The custom policy-map will link a custom validation policy (which can be selected from the policy drop-down in the part-properties dialog) to the custom AntiSamy policy. For the custom policy-map to be loaded, the following entry must be added to the configuration file located in /Node/etc/node.conf – the path to the custom policy-map file can be freely chosen:

node.conf

$VALIDATION["policyMap"] = "file:///Node/etc/policy-map.custom.xml";

Please note that the custom AntiSamy policy and custom policy-map will not automatically be updated with changes to the default AntiSamy policy and default policy-map, which are shipped with the product – every change to the default files must be manually merged into the custom AntiSamy policy file. Changes to the default files will be announced in the Gentics CMS changelog.

The AntiSamy policy file may be modified freely. Please also see the OWASP AntiSamy Project website, where many sample configurations are available.
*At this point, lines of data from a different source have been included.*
/-- R31: a host access that is not 32 bits wide at a multiple of 4 inside the window gets a bus error and changes no state;
a legal one never gets one. -/
def Obligations.IllegalAccessGetsABusError : Prop :=
  ∀ (s : State) (addr : Nat) (size : AccessSize) (v : Word32),
    let legal := size = .word ∧ s.config.mmioBase ≤ addr ∧ addr < s.config.mmioBase + 0x100 ∧
      (addr - s.config.mmioBase) % 4 = 0
    (¬ legal →
      step { s with inputs := [.hostWrite addr size v] } = .next { s with inputs := [], reply := .busError } ∧
      step { s with inputs := [.hostRead addr size] } = .next { s with inputs := [], reply := .busError }) ∧
    (legal →
      (∃ t, step { s with inputs := [.hostWrite addr size v] } = .next t ∧ t.reply = .written) ∧
      ∃ t x, step { s with inputs := [.hostRead addr size] } = .next t ∧ t.reply = .data x)

/-- R33: reserved offsets and reserved bit fields read 0 and ignore writes; a write to a read-only register is ignored. -/
def Obligations.ReservedAndReadOnlyIgnoreWrites : Prop :=
  ∀ (s : State) (v : Word32) (rest : List Event),
    (∀ off, ReservedOffset off →
      (s.inputs = .hostWrite (s.config.mmioBase + off) .word v :: rest →
        step s = .next { s with inputs := rest, reply := .written }) ∧
      (s.inputs = .hostRead (s.config.mmioBase + off) .word :: rest →
        step s = .next { s with inputs := rest, reply := .data 0 })) ∧
    (∀ r, IsReadOnlyReg r → s.inputs = writeEvent s r v :: rest →
      step s = .next { s with inputs := rest, reply := .written }) ∧
    (s.readReg .ctrl).extractLsb' 1 31 = 0#31 ∧ (s.readReg .digits).extractLsb' 8 24 = 0#24 ∧
    (s.readReg .status).extractLsb' 4 4 = 0#4 ∧ (s.readReg .status).extractLsb' 24 8 = 0#8

/-- R36, R32: the layout of STATUS, and R243's codes in its ERRCODE field. -/
def Obligations.StatusLayout : Prop :=
  ∀ s : State,
    (s.readReg .status).getLsbD 0 = s.busy ∧ (s.readReg .status).getLsbD 1 = s.status.done ∧
    (s.readReg .status).getLsbD 2 = s.status.err ∧ (s.readReg .status).getLsbD 3 = s.status.ovr ∧
    (s.readReg .status).extractLsb' 16 8 = s.status.lastop ∧
    (s.readReg .status).extractLsb' 8 8 =
      (match s.status.errcode with
        | .eNone => 0x00#8
        | .eIllegal => 0x01#8
        | .eLen => 0x02#8
        | .eRange => 0x03#8
        | .eBus => 0x04#8
        | .eDigits => 0x05#8
        | .eStep => 0x06#8)

/-- R37: a write to STATUS clears the W1C bits written as 1, ERR together with ERRCODE, and changes nothing else. -/
def Obligations.StatusWriteClearsW1cBits : Prop :=
  ∀ (s : State) (v : Word32) (rest : List Event), s.inputs = writeEvent s .status v :: rest →
    step s = .next { s with
      inputs := rest
      reply := .written
      status := {
        done := if v.getLsbD 1 then false else s.status.done
        err := if v.getLsbD 2 then false else s.status.err
        ovr := if v.getLsbD 3 then false else s.status.ovr
        errcode := if v.getLsbD 2 then .eNone else s.status.errcode
        lastop := s.status.lastop } }

/-- R35: a write to CTRL, busy or not, sets IE to bit 0 at once; a read gives IE in bit 0 and 0 elsewhere. -/
def Obligations.CtrlHoldsTheInterruptEnable : Prop :=
  ∀ (s : State) (v : Word32) (rest : List Event),
    (s.inputs = writeEvent s .ctrl v :: rest →
      step s = .next { s with inputs := rest, reply := .written, ie := v.getLsbD 0 }) ∧
    (s.inputs = readEvent s .ctrl :: rest →
      step s = .next { s with inputs := rest, reply := .data (if s.ie then 0x00000001 else 0x00000000) })

/-- R39, R40, R47: an operand register takes any 32-bit value at any time and reads it back, DIGITS its low 8 bits; no other
register changes, and neither does the command in flight. -/
def Obligations.OperandWriteReadsBack : Prop :=
  ∀ (s : State) (r : Reg) (v : Word32) (rest : List Event), s.inputs = writeEvent s r v :: rest →
    (IsOperandReg r →
      ∃ t, step s = .next t ∧ t = { s with inputs := rest, reply := .written, operands := t.operands } ∧
        t.readReg r = v ∧ ∀ r', r' ≠ r → t.readReg r' = s.readReg r') ∧
    (r = .digits →
      ∃ t, step s = .next t ∧ t = { s with inputs := rest, reply := .written, digits := t.digits } ∧
        t.readReg .digits = v &&& 0x000000FF)

/-- R42: H0..H4 take a host write only while idle; a write while busy is dropped and sets OVR. -/
def Obligations.StateWordsAreWrittenOnlyWhenIdle : Prop :=
  ∀ (s : State) (k : Fin 5) (v : Word32) (rest : List Event), s.inputs = writeEvent s (.h k) v :: rest →
    (s.busy = false →
      ∃ t, step s = .next t ∧ t = { s with inputs := rest, reply := .written, h := t.h } ∧
        t.readReg (.h k) = v ∧ ∀ j, j ≠ k → t.readReg (.h j) = s.readReg (.h j)) ∧
    (s.busy = true →
      step s = .next { s with inputs := rest, reply := .written, status := { s.status with ovr := true } })

/-- R32, R34, R38 to R44, R46: a read of a register that is no result register, or of any register while idle, gives its value
and has no side effect; and the value of each register is that of the state it shows (STATUS and CTRL: StatusLayout,
CtrlHoldsTheInterruptEnable), so what a command commits is what the host reads. R82 item 4: a read of STATUS that returns BUSY = 0 or
DONE = 1, and a look at the interrupt output while it is high, observe completion, which only the model's own record
shows (log 21). -/
def Obligations.ValidReadsGiveTheValue : Prop :=
  (∀ (s : State) (r : Reg) (rest : List Event), s.inputs = readEvent s r :: rest →
    (s.busy = true → r.isResult = false) →
      step s = .next { s with
        inputs := rest
        reply := .data (s.readReg r)
        unobserved := if r = .status ∧ (s.busy = false ∨ s.status.done = true) then [] else s.unobserved }) ∧
  (∀ (s : State) (rest : List Event), s.inputs = .hostIrq :: rest →
    step s = .next { s with
      inputs := rest
      reply := .irq s.irq
      unobserved := if s.irq = true then [] else s.unobserved }) ∧
  ∀ s : State,
    s.readReg .id = s.config.coreId ∧ s.readReg .cmd = 0 ∧
    s.readReg .srcLo = s.operands.srcLo ∧ s.readReg .srcHi = s.operands.srcHi ∧
    s.readReg .lenLo = s.operands.lenLo ∧ s.readReg .lenHi = s.operands.lenHi ∧
    s.readReg .keyLo = s.operands.keyLo ∧ s.readReg .keyHi = s.operands.keyHi ∧
    s.readReg .klenLo = s.operands.klenLo ∧ s.readReg .klenHi = s.operands.klenHi ∧
    s.readReg .ctrLo = s.operands.ctrLo ∧ s.readReg .ctrHi = s.operands.ctrHi ∧
    s.readReg .timeLo = s.operands.timeLo ∧ s.readReg .timeHi = s.operands.timeHi ∧
    s.readReg .stepLo = s.operands.stepLo ∧ s.readReg .stepHi = s.operands.stepHi ∧
    s.readReg .digits = 0#24 ++ s.digits ∧
    s.readReg .faddrHi ++ s.readReg .faddrLo = s.faddr ∧
    s.readReg (.h 0) = s.h.h0 ∧ s.readReg (.h 1) = s.h.h1 ∧ s.readReg (.h 2) = s.h.h2 ∧
    s.readReg (.h 3) = s.h.h3 ∧ s.readReg (.h 4) = s.h.h4 ∧
    (∀ k : Fin 16, s.readReg (.res k) = s.res[k]) ∧
    s.readReg .otpBin = s.otpBin ∧ s.readReg .otpVal = s.otpVal ∧ (∀ k : Fin 3, s.readReg (.otpStr k) = s.otpStr[k]) ∧
    s.readReg .otpCntHi ++ s.readReg .otpCntLo = s.otpCnt

/-- R45: a read of a result register while busy gives some value (a free one, log 5) and has no side effect. -/
def Obligations.BusyResultReadHasNoSideEffect : Prop :=
  ∀ (s : State) (r : Reg) (rest : List Event), s.inputs = readEvent s r :: rest → s.busy = true →
    (r ∈ [.faddrLo, .faddrHi, .otpBin, .otpVal, .otpCntLo, .otpCntHi] ∨ (∃ k, r = .h k) ∨ (∃ k, r = .res k) ∨
        ∃ k, r = .otpStr k) →
      ∃ t x, step s = .next t ∧ t = { s with inputs := rest, reply := .data x, draws := t.draws } ∧
        ∀ r', t.readReg r' = s.readReg r'

/-- R249: IRQ = CTRL.IE and STATUS.DONE: it rises at completion exactly when IE = 1, and falls at acceptance, at a W1C write
of DONE, when IE is cleared, and at reset. -/
def Obligations.InterruptFollowsEnableAndDone : Prop :=
  (∀ s : State, s.irq = true ↔ s.ie = true ∧ s.status.done = true) ∧
  (∀ s t : State, s.busy = true → s.inputs = [] → step s = .next t → t.irq = s.ie) ∧
  (∀ (s t : State) (v : Word32) (rest : List Event), step s = .next t →
    (s.inputs = writeEvent s .ctrl v :: rest → t.irq = (v.getLsbD 0 && s.status.done)) ∧
    (s.inputs = writeEvent s .status v :: rest → v.getLsbD 1 = true → t.irq = false) ∧
    (s.inputs = writeEvent s .cmd v :: rest → s.busy = false → t.irq = false) ∧
    (s.inputs = .reset :: rest → t.irq = false))

/-! ### The algorithms -/

/-- R111, R112: the padded SHA-1 message is M, 0x80, z = (55 − |M|) mod 64 zero octets, and the 64-bit big-endian bit length;
it fills (|M| + 8) div 64 + 1 blocks, and the octet form is the bit form. -/
def Obligations.Sha1PaddingFillsBlocks : Prop :=
  ∀ M : Bytes, ∃ z, z < 64 ∧ (z + M.length) % 64 = 55 ∧
    sha1Pad M = M ++ [0x80#8] ++ List.replicate z 0#8 ++ be8 (BitVec.ofNat 64 (8 * M.length)) ∧
    (sha1Pad M).length = 64 * ((M.length + 8) / 64 + 1) ∧
    (7 + 8 * z + 8 * M.length) % 512 = 447

/-- R113, R114: the schedule has 80 words, the first 16 the big-endian words of the block, each later one the recurrence. -/
def Obligations.Sha1ScheduleRecurrence : Prop :=
  ∀ B : Bytes, (sha1Schedule B).length = 80 ∧
    (∀ t, t < 16 → (sha1Schedule B).getD t 0 =
      byteAt B (4 * t) ++ byteAt B (4 * t + 1) ++ byteAt B (4 * t + 2) ++ byteAt B (4 * t + 3)) ∧
    ∀ t, 16 ≤ t → t < 80 → (sha1Schedule B).getD t 0 =
      ((sha1Schedule B).getD (t - 3) 0 ^^^ (sha1Schedule B).getD (t - 8) 0 ^^^ (sha1Schedule B).getD (t - 14) 0
        ^^^ (sha1Schedule B).getD (t - 16) 0).rotateLeft 1

/-- R120, R123 (corner cases), 90_conflicts C7: a host that pads by R112 and chains SHA1_BLOCK, one transaction and one
completion at a time, is left with H = sha1_state(M), every command having succeeded (ERR is 0 after every step). -/
def Obligations.ChainedBlocksReproduceSha1 : Prop :=
  ∀ (s : State) (M : Bytes) (base : Word64),
    s.engine = .idle → Fits base (sha1Pad M).length → Readable s.config base (sha1Pad M).length →
      NoSideEffects s.config base (sha1Pad M).length → s.mem.bytes base.toNat (sha1Pad M).length = sha1Pad M →
        let events := chainEvents s base ((sha1Pad M).length / 64)
        ∃ t, Host.Core.run Sys2Proof.core events.length { s with inputs := events } = .next t ∧
          t.h = sha1State M ∧ t.inputs = [] ∧ t.busy = false ∧ t.res = s.res ∧
          ∀ k, 1 ≤ k → k ≤ events.length →
            ∃ u, Host.Core.run Sys2Proof.core k { s with inputs := events } = .next u ∧ u.status.err = false

/-- R150, R151, R157: the padded USHA0 message is M, be8(|M|) and zeros; its length is a positive multiple of 128, the least that
holds M and the length with P_USHA0_ALIGNED_PAD false, and the least above it with true; X has 48 words a chunk. -/
def Obligations.Usha0PaddingFillsChunks : Prop :=
  ∀ (p : Bool) (M : Bytes), ∃ z,
    usha0Pad p M = M ++ be8 (BitVec.ofNat 64 M.length) ++ List.replicate z 0#8 ∧
    (usha0Pad p M).length % 128 = 0 ∧ 128 ≤ (usha0Pad p M).length ∧
    (p = false → z < 128) ∧ (p = true → 1 ≤ z ∧ z ≤ 128) ∧
    (usha0Extended p M).length = 48 * ((usha0Pad p M).length / 128)

/-- R156, an inference the spec derives from R155: leaving out step 2 of Phase C gives the same extended words. -/
def Obligations.ExtenderStep2IsDead : Prop :=
  ∀ C : Bytes,
    (List.range' 20 28).foldl phaseCWithoutStep2 ((List.range' 16 16).foldl usha0PhaseB (usha0PhaseA C)) =
      usha0Extend C

/-- 95_test_vectors V-U-5, from R154 and R155: word 0 of a chunk passes straight through the extender and reaches no other
word. -/
def Obligations.ExtenderWord0PassesThrough : Prop :=
  ∀ C C' : Bytes, extAt (usha0Extend C) 0 = beU64 C 0 ∧
    ((∀ i, 8 ≤ i → byteAt C i = byteAt C' i) →
      ∀ j, 1 ≤ j → extAt (usha0Extend C) j = extAt (usha0Extend C') j)

/-- R164, R165: pass_mixer depends on i only through i mod 32, and writes only the words R165's table lists. -/
def Obligations.MixerWritesOnlyItsWords : Prop :=
  ∀ (S : List Word64) (i : Nat) (b : Word64), S.length = 32 →
    usha0Mix S i b = usha0Mix S (i % 32) b ∧ (usha0Mix S i b).length = 32 ∧
      ∀ j, j < 32 → j ∉ mixerWrites i → mixAt (usha0Mix S i b) j = mixAt S j

/-- R190, R193: the key block has 64 octets, and keys of at most 64 octets that differ only in trailing zero octets give the
same HMAC; HMAC, SHA-1 and USHA0 outputs have 20, 20 and 32 octets (R120, R167). -/
def Obligations.TrailingZerosDoNotChangeTheKey : Prop :=
  ∀ (K D : Bytes) (n : Nat) (p : Bool),
    (hmacKeynorm K).length = 64 ∧ (K.length + n ≤ 64 → hmac (K ++ List.replicate n 0#8) D = hmac K D) ∧
      (hmac K D).length = 20 ∧ (sha1 D).length = 20 ∧ (usha0 p D).length = 32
The policy-map should not be modified, unless there is a manual change in the Gentics CMS changelog that requires it.

6 Known issues

6.1 Page-import and validation

Names of pages imported with the page-import feature will not be validated. In particular, this concerns the option “cn_import_pagename” which will allow an arbitrary HTML tag in the import-file to provide the page-name.

6.2 Validation and XML namespaces

The AntiSamy library is used for validation. There is currently no support for XML namespaces in AntiSamy. Namespaces can nevertheless be implemented through tag-types that set the default XML namespace to a custom value by using a non-editable part that wraps an editable part.